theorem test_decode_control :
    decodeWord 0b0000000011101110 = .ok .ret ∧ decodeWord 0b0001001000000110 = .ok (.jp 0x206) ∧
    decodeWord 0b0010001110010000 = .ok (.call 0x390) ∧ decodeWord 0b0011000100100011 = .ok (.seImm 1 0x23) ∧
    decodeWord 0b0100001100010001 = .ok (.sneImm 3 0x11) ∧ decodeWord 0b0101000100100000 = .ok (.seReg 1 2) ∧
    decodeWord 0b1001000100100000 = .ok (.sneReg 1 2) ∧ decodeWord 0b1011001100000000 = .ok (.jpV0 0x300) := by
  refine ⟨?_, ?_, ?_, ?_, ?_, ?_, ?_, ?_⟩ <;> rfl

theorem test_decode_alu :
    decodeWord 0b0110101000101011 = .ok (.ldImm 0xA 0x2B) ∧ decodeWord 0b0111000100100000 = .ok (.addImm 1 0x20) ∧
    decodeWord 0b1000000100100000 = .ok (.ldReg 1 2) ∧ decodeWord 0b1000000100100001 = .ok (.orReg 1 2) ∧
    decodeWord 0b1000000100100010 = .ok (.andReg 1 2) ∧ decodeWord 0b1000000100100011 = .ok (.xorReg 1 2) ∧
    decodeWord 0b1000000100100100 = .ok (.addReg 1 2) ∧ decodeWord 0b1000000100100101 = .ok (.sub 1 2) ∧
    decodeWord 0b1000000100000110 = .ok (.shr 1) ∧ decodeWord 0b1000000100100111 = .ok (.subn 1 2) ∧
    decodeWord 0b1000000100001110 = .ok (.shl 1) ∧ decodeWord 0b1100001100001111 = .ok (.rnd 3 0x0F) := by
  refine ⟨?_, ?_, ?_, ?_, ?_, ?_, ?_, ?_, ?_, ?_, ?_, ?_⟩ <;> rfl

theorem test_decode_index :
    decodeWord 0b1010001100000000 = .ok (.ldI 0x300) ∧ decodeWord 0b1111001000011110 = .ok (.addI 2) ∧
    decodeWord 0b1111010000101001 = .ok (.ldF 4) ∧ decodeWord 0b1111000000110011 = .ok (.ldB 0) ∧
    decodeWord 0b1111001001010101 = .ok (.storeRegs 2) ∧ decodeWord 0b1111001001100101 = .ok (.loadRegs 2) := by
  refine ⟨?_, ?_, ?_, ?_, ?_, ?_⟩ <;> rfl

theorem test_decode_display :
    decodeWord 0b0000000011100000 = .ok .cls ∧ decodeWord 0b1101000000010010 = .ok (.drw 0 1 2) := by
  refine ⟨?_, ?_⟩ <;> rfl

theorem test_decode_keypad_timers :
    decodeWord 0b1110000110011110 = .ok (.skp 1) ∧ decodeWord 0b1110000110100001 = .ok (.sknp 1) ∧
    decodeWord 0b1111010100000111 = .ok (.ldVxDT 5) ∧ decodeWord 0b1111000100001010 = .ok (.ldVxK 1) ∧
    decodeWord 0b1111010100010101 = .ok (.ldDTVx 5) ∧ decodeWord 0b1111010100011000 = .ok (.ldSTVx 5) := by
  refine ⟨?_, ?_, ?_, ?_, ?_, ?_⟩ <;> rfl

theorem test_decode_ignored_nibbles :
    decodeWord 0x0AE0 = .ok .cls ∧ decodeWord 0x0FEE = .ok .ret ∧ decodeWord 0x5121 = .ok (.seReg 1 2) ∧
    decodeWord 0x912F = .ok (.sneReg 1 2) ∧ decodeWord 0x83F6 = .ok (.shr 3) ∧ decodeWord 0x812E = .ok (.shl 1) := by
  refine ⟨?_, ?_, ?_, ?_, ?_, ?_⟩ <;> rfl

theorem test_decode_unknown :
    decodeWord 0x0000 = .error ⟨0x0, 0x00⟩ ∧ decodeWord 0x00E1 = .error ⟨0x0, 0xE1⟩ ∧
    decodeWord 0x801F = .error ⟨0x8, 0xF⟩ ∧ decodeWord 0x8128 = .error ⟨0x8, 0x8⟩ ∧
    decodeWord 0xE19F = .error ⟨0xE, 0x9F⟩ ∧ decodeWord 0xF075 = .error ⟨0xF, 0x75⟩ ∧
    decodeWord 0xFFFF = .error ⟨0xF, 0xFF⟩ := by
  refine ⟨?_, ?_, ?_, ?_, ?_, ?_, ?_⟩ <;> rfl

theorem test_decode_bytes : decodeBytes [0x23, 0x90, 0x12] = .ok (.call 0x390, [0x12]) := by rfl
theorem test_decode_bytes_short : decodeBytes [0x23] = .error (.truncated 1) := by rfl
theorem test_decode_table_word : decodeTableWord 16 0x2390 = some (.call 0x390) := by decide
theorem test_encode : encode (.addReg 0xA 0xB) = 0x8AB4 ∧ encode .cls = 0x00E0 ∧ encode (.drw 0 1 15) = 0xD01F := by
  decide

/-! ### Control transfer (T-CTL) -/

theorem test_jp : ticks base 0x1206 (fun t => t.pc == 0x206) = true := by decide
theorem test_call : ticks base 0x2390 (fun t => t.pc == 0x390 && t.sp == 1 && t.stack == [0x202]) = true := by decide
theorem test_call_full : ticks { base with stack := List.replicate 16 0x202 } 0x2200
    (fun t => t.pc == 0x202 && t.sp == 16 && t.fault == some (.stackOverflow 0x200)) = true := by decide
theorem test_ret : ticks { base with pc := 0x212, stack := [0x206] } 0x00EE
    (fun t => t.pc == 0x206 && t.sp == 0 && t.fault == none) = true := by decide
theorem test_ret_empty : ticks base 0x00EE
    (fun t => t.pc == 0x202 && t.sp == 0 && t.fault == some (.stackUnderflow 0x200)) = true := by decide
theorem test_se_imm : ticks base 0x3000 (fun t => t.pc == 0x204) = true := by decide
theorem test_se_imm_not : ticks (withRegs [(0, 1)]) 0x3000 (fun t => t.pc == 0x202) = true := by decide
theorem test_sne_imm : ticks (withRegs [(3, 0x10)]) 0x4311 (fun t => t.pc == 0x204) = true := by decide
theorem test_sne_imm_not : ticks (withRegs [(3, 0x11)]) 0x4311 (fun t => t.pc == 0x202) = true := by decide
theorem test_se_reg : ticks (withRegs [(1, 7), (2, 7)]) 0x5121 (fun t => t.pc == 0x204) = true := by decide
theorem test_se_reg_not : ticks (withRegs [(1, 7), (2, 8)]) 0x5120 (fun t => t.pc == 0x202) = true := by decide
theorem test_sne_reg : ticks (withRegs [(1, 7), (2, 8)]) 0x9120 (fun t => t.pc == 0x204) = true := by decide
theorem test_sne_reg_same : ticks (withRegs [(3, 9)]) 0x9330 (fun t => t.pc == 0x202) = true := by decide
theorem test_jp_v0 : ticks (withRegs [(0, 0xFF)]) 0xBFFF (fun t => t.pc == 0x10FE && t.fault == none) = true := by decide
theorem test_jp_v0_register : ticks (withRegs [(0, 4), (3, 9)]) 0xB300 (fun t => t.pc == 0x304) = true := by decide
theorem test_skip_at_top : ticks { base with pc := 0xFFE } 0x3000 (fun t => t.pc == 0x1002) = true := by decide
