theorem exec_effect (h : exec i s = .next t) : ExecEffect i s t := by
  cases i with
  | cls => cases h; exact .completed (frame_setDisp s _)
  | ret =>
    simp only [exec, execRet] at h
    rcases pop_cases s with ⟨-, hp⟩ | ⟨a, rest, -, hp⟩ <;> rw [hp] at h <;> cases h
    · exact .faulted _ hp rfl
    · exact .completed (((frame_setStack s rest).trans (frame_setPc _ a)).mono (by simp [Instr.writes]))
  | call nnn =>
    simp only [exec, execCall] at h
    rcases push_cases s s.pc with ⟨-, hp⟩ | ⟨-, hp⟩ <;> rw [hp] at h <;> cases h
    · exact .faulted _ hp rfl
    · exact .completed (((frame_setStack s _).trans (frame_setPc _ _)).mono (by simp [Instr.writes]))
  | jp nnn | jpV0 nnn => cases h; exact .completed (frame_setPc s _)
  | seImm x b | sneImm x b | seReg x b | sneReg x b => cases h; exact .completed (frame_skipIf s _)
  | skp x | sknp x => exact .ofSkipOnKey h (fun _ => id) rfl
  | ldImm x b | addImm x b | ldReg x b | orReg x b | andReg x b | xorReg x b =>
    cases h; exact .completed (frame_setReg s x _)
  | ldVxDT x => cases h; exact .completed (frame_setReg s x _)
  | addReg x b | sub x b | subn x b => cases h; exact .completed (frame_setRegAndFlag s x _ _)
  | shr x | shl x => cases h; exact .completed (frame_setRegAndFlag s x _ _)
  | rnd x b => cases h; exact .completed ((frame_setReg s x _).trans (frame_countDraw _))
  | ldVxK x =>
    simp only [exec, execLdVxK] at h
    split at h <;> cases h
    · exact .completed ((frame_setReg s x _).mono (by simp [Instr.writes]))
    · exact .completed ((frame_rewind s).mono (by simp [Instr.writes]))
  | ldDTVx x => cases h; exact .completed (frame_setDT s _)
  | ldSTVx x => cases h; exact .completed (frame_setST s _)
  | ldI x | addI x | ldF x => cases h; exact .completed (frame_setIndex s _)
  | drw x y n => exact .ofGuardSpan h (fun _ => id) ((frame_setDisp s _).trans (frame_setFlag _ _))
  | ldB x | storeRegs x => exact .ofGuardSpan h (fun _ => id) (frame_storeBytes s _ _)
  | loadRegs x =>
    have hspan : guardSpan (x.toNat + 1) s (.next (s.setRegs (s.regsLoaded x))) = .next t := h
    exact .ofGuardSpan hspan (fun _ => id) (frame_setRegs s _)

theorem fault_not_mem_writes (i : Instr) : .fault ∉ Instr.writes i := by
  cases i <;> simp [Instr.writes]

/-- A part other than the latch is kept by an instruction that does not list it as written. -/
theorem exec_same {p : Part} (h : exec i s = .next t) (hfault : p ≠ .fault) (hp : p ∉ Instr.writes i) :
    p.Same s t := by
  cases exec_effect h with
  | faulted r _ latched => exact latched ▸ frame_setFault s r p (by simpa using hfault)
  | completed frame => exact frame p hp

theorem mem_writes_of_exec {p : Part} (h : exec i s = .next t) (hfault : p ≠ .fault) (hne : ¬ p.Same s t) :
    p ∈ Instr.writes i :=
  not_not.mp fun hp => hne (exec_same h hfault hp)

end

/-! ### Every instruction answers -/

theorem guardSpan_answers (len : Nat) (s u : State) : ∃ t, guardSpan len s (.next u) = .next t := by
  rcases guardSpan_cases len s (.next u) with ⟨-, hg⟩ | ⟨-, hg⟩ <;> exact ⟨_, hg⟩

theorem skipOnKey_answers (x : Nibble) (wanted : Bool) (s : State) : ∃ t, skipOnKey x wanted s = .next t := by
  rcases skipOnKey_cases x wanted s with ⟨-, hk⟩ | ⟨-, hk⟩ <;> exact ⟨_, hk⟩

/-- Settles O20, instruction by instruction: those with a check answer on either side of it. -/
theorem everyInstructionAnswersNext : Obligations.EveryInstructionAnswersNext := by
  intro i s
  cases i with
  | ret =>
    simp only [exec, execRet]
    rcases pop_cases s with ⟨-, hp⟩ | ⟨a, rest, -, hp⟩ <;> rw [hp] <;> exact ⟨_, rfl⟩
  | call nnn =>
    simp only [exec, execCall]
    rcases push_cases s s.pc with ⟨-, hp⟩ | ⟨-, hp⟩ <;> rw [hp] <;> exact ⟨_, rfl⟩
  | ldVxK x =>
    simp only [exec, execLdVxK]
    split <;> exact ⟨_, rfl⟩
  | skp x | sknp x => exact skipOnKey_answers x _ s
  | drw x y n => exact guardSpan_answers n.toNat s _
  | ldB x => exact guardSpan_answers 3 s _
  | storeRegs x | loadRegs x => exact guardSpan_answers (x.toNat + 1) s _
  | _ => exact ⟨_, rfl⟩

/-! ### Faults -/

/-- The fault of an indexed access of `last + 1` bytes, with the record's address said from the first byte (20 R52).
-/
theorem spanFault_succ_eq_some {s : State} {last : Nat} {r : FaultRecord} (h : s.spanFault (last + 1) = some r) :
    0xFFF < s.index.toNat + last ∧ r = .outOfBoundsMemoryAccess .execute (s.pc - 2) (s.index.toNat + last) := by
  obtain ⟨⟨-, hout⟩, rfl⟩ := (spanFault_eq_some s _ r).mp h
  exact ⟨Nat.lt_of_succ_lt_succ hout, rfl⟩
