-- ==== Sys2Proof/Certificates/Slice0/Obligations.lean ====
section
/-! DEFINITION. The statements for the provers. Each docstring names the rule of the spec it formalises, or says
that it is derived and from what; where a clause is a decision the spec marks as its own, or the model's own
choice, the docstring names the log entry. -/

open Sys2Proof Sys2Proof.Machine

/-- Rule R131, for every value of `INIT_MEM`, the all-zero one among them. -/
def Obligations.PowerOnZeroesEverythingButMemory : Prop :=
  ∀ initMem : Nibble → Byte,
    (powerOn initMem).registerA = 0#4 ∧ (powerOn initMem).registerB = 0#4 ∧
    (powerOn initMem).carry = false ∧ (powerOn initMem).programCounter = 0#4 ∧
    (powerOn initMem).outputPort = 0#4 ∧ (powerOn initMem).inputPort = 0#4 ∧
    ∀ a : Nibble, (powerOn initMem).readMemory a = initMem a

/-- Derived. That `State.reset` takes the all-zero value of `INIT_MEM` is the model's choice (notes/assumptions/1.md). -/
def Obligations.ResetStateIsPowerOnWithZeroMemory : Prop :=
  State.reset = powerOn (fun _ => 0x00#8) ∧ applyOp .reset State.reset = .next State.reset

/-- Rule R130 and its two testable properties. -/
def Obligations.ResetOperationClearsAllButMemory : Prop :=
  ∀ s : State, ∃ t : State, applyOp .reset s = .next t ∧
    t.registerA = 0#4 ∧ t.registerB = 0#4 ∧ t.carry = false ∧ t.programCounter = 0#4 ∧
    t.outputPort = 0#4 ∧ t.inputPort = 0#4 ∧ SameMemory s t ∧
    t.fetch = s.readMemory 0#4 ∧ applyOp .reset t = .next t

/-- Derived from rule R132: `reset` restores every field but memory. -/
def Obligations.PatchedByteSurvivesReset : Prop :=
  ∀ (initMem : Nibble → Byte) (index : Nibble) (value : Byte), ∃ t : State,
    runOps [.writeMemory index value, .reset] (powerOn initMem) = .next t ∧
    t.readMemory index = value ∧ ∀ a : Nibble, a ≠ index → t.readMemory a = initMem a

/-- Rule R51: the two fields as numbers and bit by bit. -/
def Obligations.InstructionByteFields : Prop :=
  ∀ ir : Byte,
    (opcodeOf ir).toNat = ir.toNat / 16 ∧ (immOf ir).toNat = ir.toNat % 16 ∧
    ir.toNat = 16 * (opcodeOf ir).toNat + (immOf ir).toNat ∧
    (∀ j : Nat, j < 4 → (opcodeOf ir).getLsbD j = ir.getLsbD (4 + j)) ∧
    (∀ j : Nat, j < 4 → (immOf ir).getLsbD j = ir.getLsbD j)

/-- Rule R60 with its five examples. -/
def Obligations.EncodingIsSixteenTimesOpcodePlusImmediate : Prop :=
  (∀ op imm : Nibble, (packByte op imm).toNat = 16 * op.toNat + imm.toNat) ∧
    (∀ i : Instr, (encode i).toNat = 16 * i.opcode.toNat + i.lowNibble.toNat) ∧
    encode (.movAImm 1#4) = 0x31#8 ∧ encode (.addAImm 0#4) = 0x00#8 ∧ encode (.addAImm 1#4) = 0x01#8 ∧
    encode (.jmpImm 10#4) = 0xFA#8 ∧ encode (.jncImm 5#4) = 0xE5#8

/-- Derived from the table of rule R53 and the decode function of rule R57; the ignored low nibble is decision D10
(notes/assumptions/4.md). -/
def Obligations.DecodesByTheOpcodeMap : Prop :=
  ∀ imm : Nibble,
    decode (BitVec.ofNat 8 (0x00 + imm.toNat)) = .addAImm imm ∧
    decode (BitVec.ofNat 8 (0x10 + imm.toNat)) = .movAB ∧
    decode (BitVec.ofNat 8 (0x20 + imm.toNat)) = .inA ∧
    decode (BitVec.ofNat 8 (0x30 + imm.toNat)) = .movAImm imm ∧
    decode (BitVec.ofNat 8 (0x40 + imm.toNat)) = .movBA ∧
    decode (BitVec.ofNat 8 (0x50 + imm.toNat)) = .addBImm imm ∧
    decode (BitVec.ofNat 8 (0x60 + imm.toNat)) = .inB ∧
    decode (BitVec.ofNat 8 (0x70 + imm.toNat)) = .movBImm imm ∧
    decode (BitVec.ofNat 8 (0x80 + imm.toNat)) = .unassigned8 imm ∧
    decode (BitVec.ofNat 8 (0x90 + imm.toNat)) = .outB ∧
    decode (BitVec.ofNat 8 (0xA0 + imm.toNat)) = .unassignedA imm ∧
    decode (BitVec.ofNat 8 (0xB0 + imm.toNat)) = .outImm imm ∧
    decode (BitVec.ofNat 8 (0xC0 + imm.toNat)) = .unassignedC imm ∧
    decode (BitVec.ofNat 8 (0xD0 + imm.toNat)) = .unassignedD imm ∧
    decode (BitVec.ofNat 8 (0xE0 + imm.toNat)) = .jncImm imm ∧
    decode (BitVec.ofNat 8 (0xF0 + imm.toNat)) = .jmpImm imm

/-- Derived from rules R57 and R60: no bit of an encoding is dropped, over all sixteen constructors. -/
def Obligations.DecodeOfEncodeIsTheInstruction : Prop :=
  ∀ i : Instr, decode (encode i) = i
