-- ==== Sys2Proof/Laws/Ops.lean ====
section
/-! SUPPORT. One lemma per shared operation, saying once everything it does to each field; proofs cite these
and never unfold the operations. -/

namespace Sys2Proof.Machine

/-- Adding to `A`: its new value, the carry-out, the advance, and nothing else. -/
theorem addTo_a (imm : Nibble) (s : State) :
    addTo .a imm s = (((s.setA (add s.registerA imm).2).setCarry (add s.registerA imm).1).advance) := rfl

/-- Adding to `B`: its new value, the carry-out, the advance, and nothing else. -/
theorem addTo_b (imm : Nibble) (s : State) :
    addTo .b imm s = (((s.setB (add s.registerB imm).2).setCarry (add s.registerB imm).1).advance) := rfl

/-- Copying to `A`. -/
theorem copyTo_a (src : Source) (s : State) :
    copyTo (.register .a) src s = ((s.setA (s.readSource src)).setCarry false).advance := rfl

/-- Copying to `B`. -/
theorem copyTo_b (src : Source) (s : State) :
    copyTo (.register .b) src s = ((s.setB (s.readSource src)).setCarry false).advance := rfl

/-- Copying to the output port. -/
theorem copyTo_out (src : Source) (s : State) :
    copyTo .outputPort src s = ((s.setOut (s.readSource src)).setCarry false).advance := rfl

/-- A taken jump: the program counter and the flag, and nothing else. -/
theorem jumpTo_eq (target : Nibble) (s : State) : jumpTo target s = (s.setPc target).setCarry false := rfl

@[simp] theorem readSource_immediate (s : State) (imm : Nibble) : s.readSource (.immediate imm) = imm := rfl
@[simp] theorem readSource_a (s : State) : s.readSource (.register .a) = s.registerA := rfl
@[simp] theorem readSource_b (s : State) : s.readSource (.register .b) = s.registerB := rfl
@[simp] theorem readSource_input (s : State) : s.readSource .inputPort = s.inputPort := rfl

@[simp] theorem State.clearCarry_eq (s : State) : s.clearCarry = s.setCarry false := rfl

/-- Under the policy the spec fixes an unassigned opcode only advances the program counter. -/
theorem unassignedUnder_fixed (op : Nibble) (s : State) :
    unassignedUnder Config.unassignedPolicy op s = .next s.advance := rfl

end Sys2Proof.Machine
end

=-=-=

Determine the count of lines that include the word "xorReg" in the listing, and state nothing but that count.

• [WORKED SOLUTION]: 2